**PROVIDED DATA**

theorem execCmp_keeps {s0 s : State} (g : Nat) (p : Pred) (a b : Reg) (k : Cond) (h0 : Keeps s0 s) : OutKeeps s0 (execCmp g p a b k s) := by
  unfold execCmp
  repeat' (first | assumption | with_reducible apply onCore_keeps)

theorem execCmpi_keeps {s0 s : State} (g : Nat) (p : Pred) (a : Reg) (k : Cond) (imm : Word) (h0 : Keeps s0 s) : OutKeeps s0 (execCmpi g p a k imm s) := by
  unfold execCmpi
  repeat' (first | assumption | with_reducible apply onCore_keeps)

theorem execPlog_keeps {s0 s : State} (g : Nat) (p a b : Pred) (op : PlogOp) (h0 : Keeps s0 s) : OutKeeps s0 (execPlog g p a b op s) := by
  unfold execPlog
  repeat' (first | assumption | with_reducible apply onCore_keeps)

theorem execLdw_keeps {s0 s : State} (g : Nat) (d a : Reg) (imm : Word) (h0 : Keeps s0 s) : OutKeeps s0 (execLdw g d a imm s) := by
  unfold execLdw
  repeat' (first | assumption | with_reducible apply onCore_keeps)

theorem execLdh_keeps {s0 s : State} (g : Nat) (d a : Reg) (imm : Word) (h0 : Keeps s0 s) : OutKeeps s0 (execLdh g d a imm s) := by
  unfold execLdh
  repeat' (first | assumption | with_reducible apply onCore_keeps)

theorem execLdhu_keeps {s0 s : State} (g : Nat) (d a : Reg) (imm : Word) (h0 : Keeps s0 s) : OutKeeps s0 (execLdhu g d a imm s) := by
  unfold execLdhu
  repeat' (first | assumption | with_reducible apply onCore_keeps)

theorem execLdb_keeps {s0 s : State} (g : Nat) (d a : Reg) (imm : Word) (h0 : Keeps s0 s) : OutKeeps s0 (execLdb g d a imm s) := by
  unfold execLdb
  repeat' (first | assumption | with_reducible apply onCore_keeps)

theorem execLdbu_keeps {s0 s : State} (g : Nat) (d a : Reg) (imm : Word) (h0 : Keeps s0 s) : OutKeeps s0 (execLdbu g d a imm s) := by
  unfold execLdbu
  repeat' (first | assumption | with_reducible apply onCore_keeps)

theorem execStw_keeps {s0 s : State} (g : Nat) (d a : Reg) (imm : Word) (h0 : Keeps s0 s) : OutKeeps s0 (execStw g d a imm s) := by
  unfold execStw
  repeat' (first | assumption | with_reducible apply onCore_keeps)

theorem execSth_keeps {s0 s : State} (g : Nat) (d a : Reg) (imm : Word) (h0 : Keeps s0 s) : OutKeeps s0 (execSth g d a imm s) := by
  unfold execSth
  repeat' (first | assumption | with_reducible apply onCore_keeps)

theorem execStb_keeps {s0 s : State} (g : Nat) (d a : Reg) (imm : Word) (h0 : Keeps s0 s) : OutKeeps s0 (execStb g d a imm s) := by
  unfold execStb
  repeat' (first | assumption | with_reducible apply onCore_keeps)

theorem execBr_keeps {s0 s : State} (g : Nat) (off : BitVec 15) (h0 : Keeps s0 s) : OutKeeps s0 (execBr g off s) := by
  unfold execBr
  repeat' (first | assumption | with_reducible apply onCore_keeps)

theorem execBrl_keeps {s0 s : State} (g : Nat) (d : Reg) (off : BitVec 15) (h0 : Keeps s0 s) : OutKeeps s0 (execBrl g d off s) := by
  unfold execBrl
  repeat' (first | assumption | with_reducible apply onCore_keeps)

theorem execJr_keeps {s0 s : State} (g : Nat) (a : Reg) (h0 : Keeps s0 s) : OutKeeps s0 (execJr g a s) := by
  unfold execJr
  repeat' (first | assumption | with_reducible apply onCore_keeps)

theorem execJrl_keeps {s0 s : State} (g : Nat) (d a : Reg) (h0 : Keeps s0 s) : OutKeeps s0 (execJrl g d a s) := by
  unfold execJrl
  repeat' (first | assumption | with_reducible apply onCore_keeps)

theorem execQrd_keeps {s0 s : State} (g : Nat) (d : Reg) (q w : Fin 8) (rem : Bool) (h0 : Keeps s0 s) : OutKeeps s0 (execQrd g d q w rem s) := by
  unfold execQrd
  repeat' (first | assumption | with_reducible apply onCore_keeps)

theorem execCrr_keeps {s0 s : State} (g : Nat) (d : Reg) (off : Byte) (h0 : Keeps s0 s) : OutKeeps s0 (execCrr g d off s) := by
  unfold execCrr
  repeat' (first | assumption | with_reducible apply onCore_keeps)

**PROBLEM TO WORK ON**
Return the full material unchanged.

**ANSWER TO THE PROBLEM**
theorem execCmp_keeps {s0 s : State} (g : Nat) (p : Pred) (a b : Reg) (k : Cond) (h0 : Keeps s0 s) : OutKeeps s0 (execCmp g p a b k s) := by
  unfold execCmp
  repeat' (first | assumption | with_reducible apply onCore_keeps)

theorem execCmpi_keeps {s0 s : State} (g : Nat) (p : Pred) (a : Reg) (k : Cond) (imm : Word) (h0 : Keeps s0 s) : OutKeeps s0 (execCmpi g p a k imm s) := by
  unfold execCmpi
  repeat' (first | assumption | with_reducible apply onCore_keeps)

theorem execPlog_keeps {s0 s : State} (g : Nat) (p a b : Pred) (op : PlogOp) (h0 : Keeps s0 s) : OutKeeps s0 (execPlog g p a b op s) := by
  unfold execPlog
  repeat' (first | assumption | with_reducible apply onCore_keeps)

theorem execLdw_keeps {s0 s : State} (g : Nat) (d a : Reg) (imm : Word) (h0 : Keeps s0 s) : OutKeeps s0 (execLdw g d a imm s) := by
  unfold execLdw
  repeat' (first | assumption | with_reducible apply onCore_keeps)

theorem execLdh_keeps {s0 s : State} (g : Nat) (d a : Reg) (imm : Word) (h0 : Keeps s0 s) : OutKeeps s0 (execLdh g d a imm s) := by
  unfold execLdh
  repeat' (first | assumption | with_reducible apply onCore_keeps)

theorem execLdhu_keeps {s0 s : State} (g : Nat) (d a : Reg) (imm : Word) (h0 : Keeps s0 s) : OutKeeps s0 (execLdhu g d a imm s) := by
  unfold execLdhu
  repeat' (first | assumption | with_reducible apply onCore_keeps)

theorem execLdb_keeps {s0 s : State} (g : Nat) (d a : Reg) (imm : Word) (h0 : Keeps s0 s) : OutKeeps s0 (execLdb g d a imm s) := by
  unfold execLdb
  repeat' (first | assumption | with_reducible apply onCore_keeps)

theorem execLdbu_keeps {s0 s : State} (g : Nat) (d a : Reg) (imm : Word) (h0 : Keeps s0 s) : OutKeeps s0 (execLdbu g d a imm s) := by
  unfold execLdbu
  repeat' (first | assumption | with_reducible apply onCore_keeps)

theorem execStw_keeps {s0 s : State} (g : Nat) (d a : Reg) (imm : Word) (h0 : Keeps s0 s) : OutKeeps s0 (execStw g d a imm s) := by
  unfold execStw
  repeat' (first | assumption | with_reducible apply onCore_keeps)

theorem execSth_keeps {s0 s : State} (g : Nat) (d a : Reg) (imm : Word) (h0 : Keeps s0 s) : OutKeeps s0 (execSth g d a imm s) := by
  unfold execSth
  repeat' (first | assumption | with_reducible apply onCore_keeps)

theorem execStb_keeps {s0 s : State} (g : Nat) (d a : Reg) (imm : Word) (h0 : Keeps s0 s) : OutKeeps s0 (execStb g d a imm s) := by
  unfold execStb
  repeat' (first | assumption | with_reducible apply onCore_keeps)

theorem execBr_keeps {s0 s : State} (g : Nat) (off : BitVec 15) (h0 : Keeps s0 s) : OutKeeps s0 (execBr g off s) := by
  unfold execBr
  repeat' (first | assumption | with_reducible apply onCore_keeps)

theorem execBrl_keeps {s0 s : State} (g : Nat) (d : Reg) (off : BitVec 15) (h0 : Keeps s0 s) : OutKeeps s0 (execBrl g d off s) := by
  unfold execBrl
  repeat' (first | assumption | with_reducible apply onCore_keeps)

theorem execJr_keeps {s0 s : State} (g : Nat) (a : Reg) (h0 : Keeps s0 s) : OutKeeps s0 (execJr g a s) := by
  unfold execJr
  repeat' (first | assumption | with_reducible apply onCore_keeps)

theorem execJrl_keeps {s0 s : State} (g : Nat) (d a : Reg) (h0 : Keeps s0 s) : OutKeeps s0 (execJrl g d a s) := by
  unfold execJrl
  repeat' (first | assumption | with_reducible apply onCore_keeps)

theorem execQrd_keeps {s0 s : State} (g : Nat) (d : Reg) (q w : Fin 8) (rem : Bool) (h0 : Keeps s0 s) : OutKeeps s0 (execQrd g d q w rem s) := by
  unfold execQrd
  repeat' (first | assumption | with_reducible apply onCore_keeps)

theorem execCrr_keeps {s0 s : State} (g : Nat) (d : Reg) (off : Byte) (h0 : Keeps s0 s) : OutKeeps s0 (execCrr g d off s) := by
  unfold execCrr
  repeat' (first | assumption | with_reducible apply onCore_keeps)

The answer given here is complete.